Selling hundreds of millions of more systems than them wasn't enough.
Matthew Watson
Even today Nintendo still wants to reinvent the controller. I really think they peaked with the wii tho, the smooth gyro plus pointer and the raw comfort of the thing was just unbeatable, I really hope they bring back something like the censor bar and that kind of aiming in the future, it would be nice to play some good looking games with those sort of controls in the future.
Kevin Taylor
because they're a retarded company.
fun fact: people tested them head-to-head at the time and the psmove was the more accurate controller. the wiimote was terrible at calculating your position or perceiving depth by comparison, even with motionplus.
Christopher Parker
>fun fact: people tested them head-to-head at the time and the psmove was the more accurate controller. the wiimote was terrible at calculating your position or perceiving depth by comparison, even with motionplus.

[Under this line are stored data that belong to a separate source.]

-- ==== Sys2Proof/Machine/State.lean ====
section
/-! DEFINITION. The state of the 820, block by block, as plain data. A part that the manual makes present only in some
condition is an argument of the constructor that stands for the condition, or an `Option`. Durations that remain are in
milliseconds. INVENTORY.md lists every part with its rule and reset value. -/

namespace Sys2Proof.Machine

/-! ## Two of a kind: the per-lane blocks -/

/-- One thing per lane. -/
structure Pair (α : Type) where
  a : α
  b : α
deriving DecidableEq, Repr

/-- The lane's own. -/
def Pair.get {α : Type} (p : Pair α) : LaneId → α
  | .A => p.a
  | .B => p.b

/-- Replace the lane's own. -/
def Pair.set {α : Type} (p : Pair α) (l : LaneId) (x : α) : Pair α :=
  match l with
  | .A => { p with a := x }
  | .B => { p with b := x }

/-! ## Lane sequencer (R1 to R27) -/

/-- What the deck places in SETTING (R2). The respot map is present only for RESPOT. -/
inductive CycleKind where
  | full
  | respot (spots : SpotMap)
deriving DecidableEq, Repr

/-- What began the cycle (R2). -/
inductive Origin where
  | ball
  | opening
  | recovery
deriving DecidableEq, Repr

/-- The pending ball (R2). `bowler` is the session id and bowler index current when the ball was taken; the ball is
scored when it is present (R3, R5, log entry 38). -/
structure PendingBall where
  bowler : Option (Nat × Nat)
  foul   : Bool
deriving DecidableEq, Repr

/-- The cycle record (R2). -/
structure Cycle where
  kind     : CycleKind
  read     : Bool
  origin   : Origin
  restart  : Nat
  frameEnd : Bool
  ball     : Option PendingBall
deriving DecidableEq, Repr

/-- The position at which a lane is held (R1). -/
inductive HoldPoint where
  | read
  | rack (frameEnding : Bool)
deriving DecidableEq, Repr

/-- The phase a lane in SPACING waits for (R1). -/
inductive NextPhase where
  | reading
  | clearing
  | calibrating
deriving DecidableEq, Repr

/-- The phase that overran; it fixes the fault code (R10). -/
inductive Phase where
  | reading
  | clearing
  | setting
  | calibrating
deriving DecidableEq, Repr

/-- The fault record (R10). The code is the phase's (`Phase.code`). -/
structure FaultRec where
  phase    : Phase
  repeated : Bool
  retained : Option Cycle
deriving DecidableEq, Repr

/-- The ten states (section 1.1), each with what is present only in it (R1). -/
inductive SeqState where
  | standby
  | armed
  | settling
  | spacing (next : NextPhase)
  | reading
  | clearing
  | setting
  | held (point : HoldPoint)
  | calibrating
  | fault (record : FaultRec)
deriving DecidableEq, Repr

/-- The six hold reasons (R13). -/
inductive HoldReason where
  | eachBall
  | frameEnd
  | desk
  | credit
  | journal
  | ret
deriving DecidableEq, Repr

/-- The hold set: each reason at most once, in no order (R13). -/
structure HoldSet where
  eachBall : Bool
  frameEnd : Bool
  desk     : Bool
  credit   : Bool
  journal  : Bool
  ret      : Bool
deriving DecidableEq, Repr

/-- The hold mode (R16). -/
inductive HoldMode where
  | none
  | eachBall
  | frameEnd
deriving DecidableEq, Repr

/-- The deferred requests of a lane (R24). OPEN_LANE keeps the balance as set, which its DONE carries (R106). -/
inductive DeferredReq where
  | openLane (balance : Int)
  | closeLane
  | laneReset
  | clearFault
  | calibrate
deriving DecidableEq, Repr

/-- The pending-request record (R24). -/
structure PendingReq where
  addr : Nat
  tag  : Nat
  req  : DeferredReq
deriving DecidableEq, Repr

/-- The sequencer record (R1). `timer` is what remains of the settle timer or the phase limit, in the states that have
one (section 1.1). -/
structure Sequencer where
  state : SeqState
  cycle : Option Cycle
  holds : HoldSet
  mode  : HoldMode
  foul  : Bool
  stray : Bool
  pend  : Option PendingReq
  timer : Option Nat
deriving DecidableEq, Repr

/-! ## Deck sensor (R28 to R40) -/

/-- What the deck last left standing (R28, R30). -/
inductive RackState where
  | empty
  | full
  | partialRack
deriving DecidableEq, Repr

/-- The last read taken in READING (R28, R29). -/
structure LastRead where
  levels    : List Nat
  map       : SpotMap
  estimated : Bool
deriving DecidableEq, Repr

/-- The mode of a calibration, with the step of SINGLE_STEP (R31). -/
inductive CalMode where
  | sweep
  | single (step : Nat)
deriving DecidableEq, Repr

/-- The result in the calibration record (R39). -/
inductive CalResult where
  | none
  | running
  | complete
  | aborted
  | timedOut
deriving DecidableEq, Repr

/-- The calibration record (R32 to R39). Lists are per spot, spot 1 first. `reads` and `misses` are the reads taken in
the step not yet settled and each spot's misses among them (R33, R34). `missCount` is recorded by a single step (R36),
`outcome` by a completed sweep (R35): the thresholds after, and the spots with outcome UNREADABLE. -/
structure CalRecord where
  mode      : Option CalMode
  result    : CalResult
  steps     : Nat
  stray     : Bool
  before    : Option (List Nat × SpotMap)
  firstMiss : List (Option Nat)
  allMiss   : List (Option Nat)
  missCount : Option (List Nat)
  outcome   : Option (List Nat × SpotMap)
  reads     : Nat
  misses    : List Nat
deriving DecidableEq, Repr

/-- A lane's deck sensor (R28). -/
structure Deck where
  thresholds : List Nat
  unreadable : SpotMap
  rack       : RackState
  last       : Option LastRead
  cal        : CalRecord
deriving DecidableEq, Repr

/-! ## Scoring: the records the score engine writes (R41 to R43) -/

/-- Where a ball was bowled (R41), or frame 1 of a game (R66). -/
inductive BallLane where
  | A
  | B
  | remote
deriving DecidableEq, Repr

/-- A ball entry (R41). The maps are absent on a carried entry. -/
structure BallEntry where
  frame     : Nat
  ball      : Nat
  before    : Option SpotMap
  after     : Option SpotMap
  pins      : Nat
  foul      : Bool
  estimated : Bool
  split     : Bool
  corrected : Bool
  supplied  : Bool
  lane      : BallLane
deriving DecidableEq, Repr

/-- A frame's mark (R42). -/
inductive Mark where
  | strike
  | spare
  | opened
  | incomplete
deriving DecidableEq, Repr

/-- A frame record (R42). -/
structure FrameRec where
  balls : List BallEntry
  mark  : Mark
  score : Option Nat
  cum   : Option Nat
deriving DecidableEq, Repr

/-- A game's status (R43). -/
inductive GameStatus where
  | playing
  | complete
  | abandoned
deriving DecidableEq, Repr

/-- A game record (R43): ten frame slots, frame 1 first. -/
structure Game where
  name     : List Byte
  handicap : Nat
  number   : Nat
  frames   : List (Option FrameRec)
  status   : GameStatus
  charged  : Bool
  scratch  : Option Nat
  total    : Nat
  revision : Nat
deriving DecidableEq, Repr

/-! ## Session table (R65 to R87) -/

/-- A bowler entry (R66). -/
structure Bowler where
  name      : List Byte
  handicap  : Nat
  absent    : Bool
  completed : Nat
  game      : Option Game
  first     : BallLane
deriving DecidableEq, Repr

/-- The barrier of a session in WAIT_PARTNER (R65). -/
inductive Barrier where
  | start
  | frame (f : Nat)
deriving DecidableEq, Repr

/-- The transfer phase of a session in MOVING (R65). -/
inductive TransferPhase where
  | sending
  | committed
deriving DecidableEq, Repr

/-- The resume state of a SUSPENDED session (R65); the barrier is kept with WAIT_PARTNER (R86). -/
inductive ResumeState where
  | forming
  | playing
  | waitPartner (b : Barrier)
deriving DecidableEq, Repr

/-- The session states (R65), each with what is present only in it. -/
inductive SessionState where
  | forming
  | playing
  | waitPartner (b : Barrier)
  | waitMove
  | moving (p : TransferPhase)
  | suspended (r : ResumeState)
  | parked
deriving DecidableEq, Repr

/-- The turn field (R74). -/
inductive Turn where
  | none
  | outstanding
  | active
  | ended
deriving DecidableEq, Repr

/-- What is present from the first game onward (R65). -/
structure GamePos where
  number : Nat
  frame  : Nat
  lane   : LaneId
deriving DecidableEq, Repr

I am pretty sure that Grandma doesn't care. She just wants to swing her arm in the world's least accurate bowling game (as well as not buy any other titles).
Landon Collins
best fps/tps controller ever
though, that was basically the only thing it was best at
this, also metroid 3 was great with it despite being a meh game
Noah Parker
They keep trying and failing to innovate with controllers when Microsoft already made the perfect controller.
Carson Wilson
The Wiimotes were never designed to perceive depth at all. It works nearly like a TV remote. Plus you're comparing two pieces of hardware released 4 years apart.
Easton Smith
>I AM SILLY
Xavier Robinson
the type of people casual enough to play waggleshit obviously didn't care enough to notice how inaccurate it was.
Kayden Diaz
We want the blue sky audience - Nintendo
Hudson Price
When Walmart finally got rid of these fuckers for good I bought every single one they had available at three stores for $10 a pop (nun chucks were $5)
And I’ll never sell. 4 each for Wii, Wii U , dolphin and extras
Kayden Rivera
>The Wiimotes were never designed to perceive depth at all.
iirc, some wii games had you pull the wiimote in or out, so there was some rudimentary attempt at depth perception. it sucked, though.
>Plus you're comparing two pieces of hardware released 4 years apart.
the psmove was based on eyetoy technology that predates the wiimote.
Zachary Rivera
And because they didn't want to actually CREATE a new console, they just shuffled around a few GameCube parts, shat out a last-generation SD-only console, did a gimmicky controller, and tried to convince everyone that it was the future.
All it did was create mountains of shovelware, inferior ports of Xbox 360 and PS3 games (if not entirely different games altogether by B-teams), and only a few exclusives that were ported to the Wii U either officially or through Virtual Console.
Leo Ortiz
Wiimotes are fun, it was the nunchucks that fucked up all the time. Threw one of mine away this morning after it started pressing buttons on its own.